- **Work to complete**
Copy out each line of the data that holds the word "tdiv".

- **Exercise material**

******

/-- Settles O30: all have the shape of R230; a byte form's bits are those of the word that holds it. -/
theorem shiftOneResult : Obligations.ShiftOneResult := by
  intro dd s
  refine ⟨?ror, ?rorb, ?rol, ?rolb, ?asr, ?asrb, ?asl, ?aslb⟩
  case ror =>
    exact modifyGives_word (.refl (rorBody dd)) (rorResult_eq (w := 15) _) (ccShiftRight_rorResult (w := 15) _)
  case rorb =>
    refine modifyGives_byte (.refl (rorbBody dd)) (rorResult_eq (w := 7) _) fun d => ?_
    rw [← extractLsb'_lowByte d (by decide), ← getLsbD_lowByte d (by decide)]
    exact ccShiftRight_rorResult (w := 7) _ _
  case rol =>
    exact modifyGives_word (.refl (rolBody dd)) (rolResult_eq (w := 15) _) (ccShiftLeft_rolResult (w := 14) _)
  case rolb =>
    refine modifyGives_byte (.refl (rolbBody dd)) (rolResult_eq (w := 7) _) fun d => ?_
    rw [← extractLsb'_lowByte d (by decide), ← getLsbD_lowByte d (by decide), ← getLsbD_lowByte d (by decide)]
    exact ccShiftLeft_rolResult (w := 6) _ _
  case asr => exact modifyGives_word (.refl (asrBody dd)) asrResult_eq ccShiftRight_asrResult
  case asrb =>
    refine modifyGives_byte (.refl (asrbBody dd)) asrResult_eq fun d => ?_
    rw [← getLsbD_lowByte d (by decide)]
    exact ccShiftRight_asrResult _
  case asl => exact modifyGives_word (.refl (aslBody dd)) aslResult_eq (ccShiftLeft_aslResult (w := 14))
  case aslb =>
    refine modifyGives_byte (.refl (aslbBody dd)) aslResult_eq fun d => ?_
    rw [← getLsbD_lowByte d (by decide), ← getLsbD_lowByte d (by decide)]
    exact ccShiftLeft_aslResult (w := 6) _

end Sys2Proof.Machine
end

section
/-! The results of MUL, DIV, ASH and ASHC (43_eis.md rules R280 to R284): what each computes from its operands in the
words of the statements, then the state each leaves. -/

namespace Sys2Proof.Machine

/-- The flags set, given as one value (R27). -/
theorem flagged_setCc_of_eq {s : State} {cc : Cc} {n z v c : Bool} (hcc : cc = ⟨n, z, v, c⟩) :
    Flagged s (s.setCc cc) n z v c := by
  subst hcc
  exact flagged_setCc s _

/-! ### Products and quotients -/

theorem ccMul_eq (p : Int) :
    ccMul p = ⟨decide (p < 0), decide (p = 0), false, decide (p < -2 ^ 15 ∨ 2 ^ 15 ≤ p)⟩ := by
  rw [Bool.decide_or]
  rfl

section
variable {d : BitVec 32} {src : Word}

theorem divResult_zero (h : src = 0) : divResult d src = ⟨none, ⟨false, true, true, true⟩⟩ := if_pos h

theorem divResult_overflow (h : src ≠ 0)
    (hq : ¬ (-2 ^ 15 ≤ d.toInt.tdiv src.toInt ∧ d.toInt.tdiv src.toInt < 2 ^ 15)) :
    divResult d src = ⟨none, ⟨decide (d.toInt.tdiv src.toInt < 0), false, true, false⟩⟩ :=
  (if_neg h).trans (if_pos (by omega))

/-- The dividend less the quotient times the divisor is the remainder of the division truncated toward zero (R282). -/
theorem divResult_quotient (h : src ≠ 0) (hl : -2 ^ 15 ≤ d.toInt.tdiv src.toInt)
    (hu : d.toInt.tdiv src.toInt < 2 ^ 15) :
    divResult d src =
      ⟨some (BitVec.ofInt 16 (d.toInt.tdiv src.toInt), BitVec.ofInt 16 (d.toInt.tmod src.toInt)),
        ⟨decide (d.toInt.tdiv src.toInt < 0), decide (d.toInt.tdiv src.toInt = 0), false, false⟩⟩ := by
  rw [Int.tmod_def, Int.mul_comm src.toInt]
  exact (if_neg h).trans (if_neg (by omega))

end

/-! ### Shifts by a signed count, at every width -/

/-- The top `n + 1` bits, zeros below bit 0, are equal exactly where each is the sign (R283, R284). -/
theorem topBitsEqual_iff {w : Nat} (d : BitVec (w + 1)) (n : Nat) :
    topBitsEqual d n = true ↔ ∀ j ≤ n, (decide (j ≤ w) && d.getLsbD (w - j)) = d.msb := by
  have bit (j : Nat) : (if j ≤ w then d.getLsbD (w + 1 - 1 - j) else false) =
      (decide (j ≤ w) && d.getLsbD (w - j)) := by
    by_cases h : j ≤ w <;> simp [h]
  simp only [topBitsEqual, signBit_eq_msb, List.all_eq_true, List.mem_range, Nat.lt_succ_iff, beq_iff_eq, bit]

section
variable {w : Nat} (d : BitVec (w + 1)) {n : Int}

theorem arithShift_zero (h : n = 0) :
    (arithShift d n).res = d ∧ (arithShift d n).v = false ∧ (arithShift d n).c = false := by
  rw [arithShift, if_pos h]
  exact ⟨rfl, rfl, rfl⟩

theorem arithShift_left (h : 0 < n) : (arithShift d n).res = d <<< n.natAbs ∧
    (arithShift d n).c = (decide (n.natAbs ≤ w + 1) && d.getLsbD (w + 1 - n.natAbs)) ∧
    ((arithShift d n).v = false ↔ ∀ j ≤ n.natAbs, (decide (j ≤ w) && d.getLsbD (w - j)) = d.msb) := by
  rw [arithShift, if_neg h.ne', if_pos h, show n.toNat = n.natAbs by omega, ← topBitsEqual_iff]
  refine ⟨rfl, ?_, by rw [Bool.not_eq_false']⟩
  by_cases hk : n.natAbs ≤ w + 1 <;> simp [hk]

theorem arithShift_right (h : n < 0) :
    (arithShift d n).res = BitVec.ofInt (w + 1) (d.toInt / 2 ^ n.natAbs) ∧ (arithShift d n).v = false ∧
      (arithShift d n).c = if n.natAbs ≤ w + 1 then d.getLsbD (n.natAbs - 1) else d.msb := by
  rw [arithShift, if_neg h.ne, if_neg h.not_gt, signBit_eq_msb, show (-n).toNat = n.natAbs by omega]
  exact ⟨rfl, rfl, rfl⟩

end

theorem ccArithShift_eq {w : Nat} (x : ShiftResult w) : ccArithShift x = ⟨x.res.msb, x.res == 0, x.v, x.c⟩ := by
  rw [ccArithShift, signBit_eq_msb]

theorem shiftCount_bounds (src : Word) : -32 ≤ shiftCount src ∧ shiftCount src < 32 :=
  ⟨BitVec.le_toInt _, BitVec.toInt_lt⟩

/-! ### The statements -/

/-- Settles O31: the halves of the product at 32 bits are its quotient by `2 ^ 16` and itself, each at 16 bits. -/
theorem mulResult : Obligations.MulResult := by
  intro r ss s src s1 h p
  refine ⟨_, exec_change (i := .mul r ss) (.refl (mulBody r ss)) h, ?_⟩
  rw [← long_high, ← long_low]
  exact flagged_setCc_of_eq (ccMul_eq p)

******

- **Output for this task**
    (hq : ¬ (-2 ^ 15 ≤ d.toInt.tdiv src.toInt ∧ d.toInt.tdiv src.toInt < 2 ^ 15)) :
    divResult d src = ⟨none, ⟨decide (d.toInt.tdiv src.toInt < 0), false, true, false⟩⟩ :=
theorem divResult_quotient (h : src ≠ 0) (hl : -2 ^ 15 ≤ d.toInt.tdiv src.toInt)
    (hu : d.toInt.tdiv src.toInt < 2 ^ 15) :
      ⟨some (BitVec.ofInt 16 (d.toInt.tdiv src.toInt), BitVec.ofInt 16 (d.toInt.tmod src.toInt)),
        ⟨decide (d.toInt.tdiv src.toInt < 0), decide (d.toInt.tdiv src.toInt = 0), false, false⟩⟩ := by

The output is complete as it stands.